▸ **Problem details**
Given the entries that follow, write out exactly the lines starting at the one containing "theorem test_word_ast : decodeWords" and ending at the one containing "0x3FFFE) := rfl", both ends included, and only those.
══ Excerpted records
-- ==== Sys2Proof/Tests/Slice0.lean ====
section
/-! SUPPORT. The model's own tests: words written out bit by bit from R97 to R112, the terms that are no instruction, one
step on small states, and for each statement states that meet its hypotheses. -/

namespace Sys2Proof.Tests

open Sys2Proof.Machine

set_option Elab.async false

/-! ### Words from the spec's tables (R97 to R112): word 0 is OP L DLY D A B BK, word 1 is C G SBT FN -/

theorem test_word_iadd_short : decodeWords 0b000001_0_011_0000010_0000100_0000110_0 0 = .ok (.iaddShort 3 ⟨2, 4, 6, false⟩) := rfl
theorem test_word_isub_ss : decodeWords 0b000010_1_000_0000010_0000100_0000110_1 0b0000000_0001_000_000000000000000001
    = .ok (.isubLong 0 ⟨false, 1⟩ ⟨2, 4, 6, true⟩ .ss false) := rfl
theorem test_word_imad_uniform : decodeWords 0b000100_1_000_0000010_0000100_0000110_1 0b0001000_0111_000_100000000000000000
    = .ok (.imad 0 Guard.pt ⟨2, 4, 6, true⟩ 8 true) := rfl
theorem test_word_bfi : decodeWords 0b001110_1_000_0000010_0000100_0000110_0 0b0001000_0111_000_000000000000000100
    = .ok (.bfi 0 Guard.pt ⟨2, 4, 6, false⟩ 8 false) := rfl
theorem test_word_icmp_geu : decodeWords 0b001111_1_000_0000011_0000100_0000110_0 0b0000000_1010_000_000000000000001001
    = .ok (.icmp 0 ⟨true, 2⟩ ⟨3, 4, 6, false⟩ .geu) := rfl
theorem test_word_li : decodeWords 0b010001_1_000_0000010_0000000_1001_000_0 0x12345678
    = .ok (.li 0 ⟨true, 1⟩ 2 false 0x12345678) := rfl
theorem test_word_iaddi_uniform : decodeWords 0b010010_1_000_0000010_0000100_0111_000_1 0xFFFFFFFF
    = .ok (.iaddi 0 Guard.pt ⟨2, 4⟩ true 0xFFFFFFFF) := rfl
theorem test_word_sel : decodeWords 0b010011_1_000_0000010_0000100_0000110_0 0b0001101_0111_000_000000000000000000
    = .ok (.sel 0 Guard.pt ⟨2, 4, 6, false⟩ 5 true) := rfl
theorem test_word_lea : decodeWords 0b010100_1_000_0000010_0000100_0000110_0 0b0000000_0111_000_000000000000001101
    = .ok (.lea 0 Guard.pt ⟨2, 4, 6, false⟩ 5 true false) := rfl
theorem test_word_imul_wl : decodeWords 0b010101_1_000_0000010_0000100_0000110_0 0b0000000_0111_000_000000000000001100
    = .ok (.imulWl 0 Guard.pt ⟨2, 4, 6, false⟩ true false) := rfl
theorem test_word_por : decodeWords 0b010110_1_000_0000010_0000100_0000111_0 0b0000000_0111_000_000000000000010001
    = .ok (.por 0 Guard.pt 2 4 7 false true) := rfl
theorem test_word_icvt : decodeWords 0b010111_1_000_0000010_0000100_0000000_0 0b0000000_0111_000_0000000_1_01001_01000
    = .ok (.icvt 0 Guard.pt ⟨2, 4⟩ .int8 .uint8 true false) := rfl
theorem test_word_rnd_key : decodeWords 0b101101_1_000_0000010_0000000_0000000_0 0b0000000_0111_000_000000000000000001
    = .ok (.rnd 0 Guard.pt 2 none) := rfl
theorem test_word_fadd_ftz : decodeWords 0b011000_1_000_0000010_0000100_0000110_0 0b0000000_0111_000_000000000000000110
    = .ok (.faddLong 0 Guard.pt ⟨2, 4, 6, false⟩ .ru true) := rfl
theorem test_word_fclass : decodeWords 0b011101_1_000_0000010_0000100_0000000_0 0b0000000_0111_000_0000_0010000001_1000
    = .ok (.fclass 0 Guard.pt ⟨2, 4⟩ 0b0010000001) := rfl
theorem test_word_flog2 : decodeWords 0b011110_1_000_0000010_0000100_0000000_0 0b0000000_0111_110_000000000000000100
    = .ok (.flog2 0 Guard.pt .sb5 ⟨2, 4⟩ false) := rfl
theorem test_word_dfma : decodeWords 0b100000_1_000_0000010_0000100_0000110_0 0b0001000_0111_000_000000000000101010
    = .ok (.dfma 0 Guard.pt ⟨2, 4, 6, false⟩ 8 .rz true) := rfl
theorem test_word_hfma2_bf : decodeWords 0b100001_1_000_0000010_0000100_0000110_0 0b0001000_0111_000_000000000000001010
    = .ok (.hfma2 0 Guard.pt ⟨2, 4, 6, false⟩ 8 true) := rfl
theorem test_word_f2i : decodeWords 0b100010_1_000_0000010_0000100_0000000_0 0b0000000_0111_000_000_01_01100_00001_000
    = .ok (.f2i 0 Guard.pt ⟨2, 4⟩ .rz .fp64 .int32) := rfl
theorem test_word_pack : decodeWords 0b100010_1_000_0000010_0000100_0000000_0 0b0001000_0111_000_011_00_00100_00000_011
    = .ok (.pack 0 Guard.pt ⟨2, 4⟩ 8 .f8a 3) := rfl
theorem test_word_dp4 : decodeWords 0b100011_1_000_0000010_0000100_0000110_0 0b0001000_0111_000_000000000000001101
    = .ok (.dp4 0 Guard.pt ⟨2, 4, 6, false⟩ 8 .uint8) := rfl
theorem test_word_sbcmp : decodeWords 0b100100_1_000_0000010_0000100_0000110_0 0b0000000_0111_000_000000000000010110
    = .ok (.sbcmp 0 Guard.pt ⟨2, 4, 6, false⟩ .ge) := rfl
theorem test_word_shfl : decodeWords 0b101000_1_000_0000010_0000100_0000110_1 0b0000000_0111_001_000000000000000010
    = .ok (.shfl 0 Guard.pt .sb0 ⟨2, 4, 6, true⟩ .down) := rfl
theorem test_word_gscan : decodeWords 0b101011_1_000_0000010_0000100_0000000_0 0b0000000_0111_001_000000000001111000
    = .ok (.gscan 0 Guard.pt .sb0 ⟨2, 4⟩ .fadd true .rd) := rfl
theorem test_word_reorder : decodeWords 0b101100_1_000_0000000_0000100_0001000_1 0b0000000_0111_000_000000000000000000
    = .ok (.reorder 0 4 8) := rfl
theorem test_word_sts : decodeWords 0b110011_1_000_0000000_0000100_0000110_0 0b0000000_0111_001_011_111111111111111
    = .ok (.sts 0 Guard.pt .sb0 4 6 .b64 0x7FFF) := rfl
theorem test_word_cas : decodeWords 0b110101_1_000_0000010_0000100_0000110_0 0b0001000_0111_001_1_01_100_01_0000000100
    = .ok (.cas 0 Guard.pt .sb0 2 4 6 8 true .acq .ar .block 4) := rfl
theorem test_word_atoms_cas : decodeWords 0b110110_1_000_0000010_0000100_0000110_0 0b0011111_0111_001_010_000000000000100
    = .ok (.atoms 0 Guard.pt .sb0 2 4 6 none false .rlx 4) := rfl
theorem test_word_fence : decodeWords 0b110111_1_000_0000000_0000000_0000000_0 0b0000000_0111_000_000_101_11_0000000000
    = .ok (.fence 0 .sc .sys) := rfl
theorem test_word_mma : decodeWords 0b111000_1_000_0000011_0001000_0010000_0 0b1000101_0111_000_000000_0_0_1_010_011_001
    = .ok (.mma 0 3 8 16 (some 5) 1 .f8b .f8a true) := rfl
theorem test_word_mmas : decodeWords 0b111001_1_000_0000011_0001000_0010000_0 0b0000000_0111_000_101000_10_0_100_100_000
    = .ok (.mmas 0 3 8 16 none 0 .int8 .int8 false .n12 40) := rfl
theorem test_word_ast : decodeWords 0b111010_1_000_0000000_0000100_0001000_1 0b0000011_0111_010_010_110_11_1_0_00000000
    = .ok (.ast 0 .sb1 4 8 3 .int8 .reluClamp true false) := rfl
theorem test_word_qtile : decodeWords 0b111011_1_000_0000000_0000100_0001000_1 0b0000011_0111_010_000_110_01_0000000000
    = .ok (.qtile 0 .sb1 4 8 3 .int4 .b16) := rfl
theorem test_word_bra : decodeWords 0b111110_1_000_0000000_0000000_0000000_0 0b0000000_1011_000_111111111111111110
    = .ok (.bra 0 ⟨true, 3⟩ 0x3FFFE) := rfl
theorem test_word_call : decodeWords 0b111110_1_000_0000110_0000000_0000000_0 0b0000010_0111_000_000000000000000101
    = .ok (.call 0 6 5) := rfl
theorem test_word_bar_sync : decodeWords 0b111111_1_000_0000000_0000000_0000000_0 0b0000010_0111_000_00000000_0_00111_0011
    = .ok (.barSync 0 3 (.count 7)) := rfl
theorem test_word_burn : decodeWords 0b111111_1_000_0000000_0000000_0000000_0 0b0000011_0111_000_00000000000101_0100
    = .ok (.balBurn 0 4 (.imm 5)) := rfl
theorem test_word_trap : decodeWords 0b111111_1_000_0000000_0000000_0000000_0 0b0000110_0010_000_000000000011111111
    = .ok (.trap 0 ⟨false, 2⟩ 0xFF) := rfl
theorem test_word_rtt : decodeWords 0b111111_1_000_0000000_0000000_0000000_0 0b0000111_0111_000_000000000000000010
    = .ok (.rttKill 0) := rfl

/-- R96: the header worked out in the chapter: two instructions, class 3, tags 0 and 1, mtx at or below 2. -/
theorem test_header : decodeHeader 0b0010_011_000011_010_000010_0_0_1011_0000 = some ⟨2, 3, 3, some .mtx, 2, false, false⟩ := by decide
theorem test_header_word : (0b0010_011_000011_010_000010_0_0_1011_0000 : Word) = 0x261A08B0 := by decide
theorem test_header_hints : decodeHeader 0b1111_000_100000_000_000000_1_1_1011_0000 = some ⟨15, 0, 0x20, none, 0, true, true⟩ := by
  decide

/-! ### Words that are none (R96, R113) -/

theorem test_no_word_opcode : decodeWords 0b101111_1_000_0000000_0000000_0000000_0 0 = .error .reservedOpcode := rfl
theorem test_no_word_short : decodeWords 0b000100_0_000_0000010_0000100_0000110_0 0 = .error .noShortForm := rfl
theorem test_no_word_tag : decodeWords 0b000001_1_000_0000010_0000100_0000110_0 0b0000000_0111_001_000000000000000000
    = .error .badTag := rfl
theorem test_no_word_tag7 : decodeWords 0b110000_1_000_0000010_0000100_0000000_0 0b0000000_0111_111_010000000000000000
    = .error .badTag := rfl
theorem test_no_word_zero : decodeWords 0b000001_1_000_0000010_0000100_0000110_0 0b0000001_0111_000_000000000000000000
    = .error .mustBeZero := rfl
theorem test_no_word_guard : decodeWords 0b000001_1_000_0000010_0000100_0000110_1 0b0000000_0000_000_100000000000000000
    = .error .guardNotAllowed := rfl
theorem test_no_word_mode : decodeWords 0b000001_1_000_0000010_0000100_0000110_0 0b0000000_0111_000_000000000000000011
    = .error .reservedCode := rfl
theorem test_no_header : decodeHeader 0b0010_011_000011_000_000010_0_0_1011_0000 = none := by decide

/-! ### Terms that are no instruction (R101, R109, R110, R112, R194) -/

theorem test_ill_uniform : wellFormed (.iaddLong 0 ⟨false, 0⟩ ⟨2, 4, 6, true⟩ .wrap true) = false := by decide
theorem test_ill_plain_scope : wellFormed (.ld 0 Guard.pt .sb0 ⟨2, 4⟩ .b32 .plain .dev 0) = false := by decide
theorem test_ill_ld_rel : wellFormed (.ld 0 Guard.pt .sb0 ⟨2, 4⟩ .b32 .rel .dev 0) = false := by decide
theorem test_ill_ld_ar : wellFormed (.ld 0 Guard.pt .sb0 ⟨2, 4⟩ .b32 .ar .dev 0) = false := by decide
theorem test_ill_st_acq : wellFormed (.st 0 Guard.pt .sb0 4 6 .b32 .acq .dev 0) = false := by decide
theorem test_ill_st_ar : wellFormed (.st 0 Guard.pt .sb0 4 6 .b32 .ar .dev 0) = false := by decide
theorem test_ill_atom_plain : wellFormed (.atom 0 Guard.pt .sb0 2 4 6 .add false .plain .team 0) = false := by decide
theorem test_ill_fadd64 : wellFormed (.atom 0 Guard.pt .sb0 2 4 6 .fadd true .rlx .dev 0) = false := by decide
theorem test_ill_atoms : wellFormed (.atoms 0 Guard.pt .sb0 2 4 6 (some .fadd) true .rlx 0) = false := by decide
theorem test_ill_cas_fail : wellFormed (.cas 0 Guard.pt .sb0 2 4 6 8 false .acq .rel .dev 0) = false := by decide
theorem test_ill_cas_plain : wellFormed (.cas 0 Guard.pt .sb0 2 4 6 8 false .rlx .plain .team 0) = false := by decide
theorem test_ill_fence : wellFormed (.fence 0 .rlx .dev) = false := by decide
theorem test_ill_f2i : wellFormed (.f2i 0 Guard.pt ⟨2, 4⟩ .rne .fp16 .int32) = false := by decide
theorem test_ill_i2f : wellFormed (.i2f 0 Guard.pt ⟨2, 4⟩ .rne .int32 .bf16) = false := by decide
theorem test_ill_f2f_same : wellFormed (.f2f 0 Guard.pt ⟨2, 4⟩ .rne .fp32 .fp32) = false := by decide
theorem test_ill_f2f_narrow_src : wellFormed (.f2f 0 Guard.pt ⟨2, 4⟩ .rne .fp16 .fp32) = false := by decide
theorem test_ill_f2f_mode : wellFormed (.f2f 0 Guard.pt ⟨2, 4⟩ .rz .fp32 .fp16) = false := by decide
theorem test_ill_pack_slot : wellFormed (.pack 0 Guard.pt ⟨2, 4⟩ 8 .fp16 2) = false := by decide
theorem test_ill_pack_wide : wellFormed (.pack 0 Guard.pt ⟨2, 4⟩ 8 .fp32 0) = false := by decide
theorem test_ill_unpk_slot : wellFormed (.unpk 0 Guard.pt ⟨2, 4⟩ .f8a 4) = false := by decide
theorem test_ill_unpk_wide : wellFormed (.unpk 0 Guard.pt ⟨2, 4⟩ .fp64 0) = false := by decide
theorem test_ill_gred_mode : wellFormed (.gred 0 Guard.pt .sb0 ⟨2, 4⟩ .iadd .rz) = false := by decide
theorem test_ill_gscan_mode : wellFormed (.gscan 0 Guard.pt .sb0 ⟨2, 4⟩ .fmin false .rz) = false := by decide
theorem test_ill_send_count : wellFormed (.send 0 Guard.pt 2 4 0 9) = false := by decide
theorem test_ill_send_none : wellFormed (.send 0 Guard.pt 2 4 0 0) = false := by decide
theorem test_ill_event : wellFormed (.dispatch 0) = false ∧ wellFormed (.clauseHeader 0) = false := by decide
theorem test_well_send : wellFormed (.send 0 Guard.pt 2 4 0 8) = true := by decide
════
▸ **Answer to this task**
theorem test_word_ast : decodeWords 0b111010_1_000_0000000_0000100_0001000_1 0b0000011_0111_010_010_110_11_1_0_00000000
    = .ok (.ast 0 .sb1 4 8 3 .int8 .reluClamp true false) := rfl
theorem test_word_qtile : decodeWords 0b111011_1_000_0000000_0000100_0001000_1 0b0000011_0111_010_000_110_01_0000000000
    = .ok (.qtile 0 .sb1 4 8 3 .int4 .b16) := rfl
theorem test_word_bra : decodeWords 0b111110_1_000_0000000_0000000_0000000_0 0b0000000_1011_000_111111111111111110
    = .ok (.bra 0 ⟨true, 3⟩ 0x3FFFE) := rfl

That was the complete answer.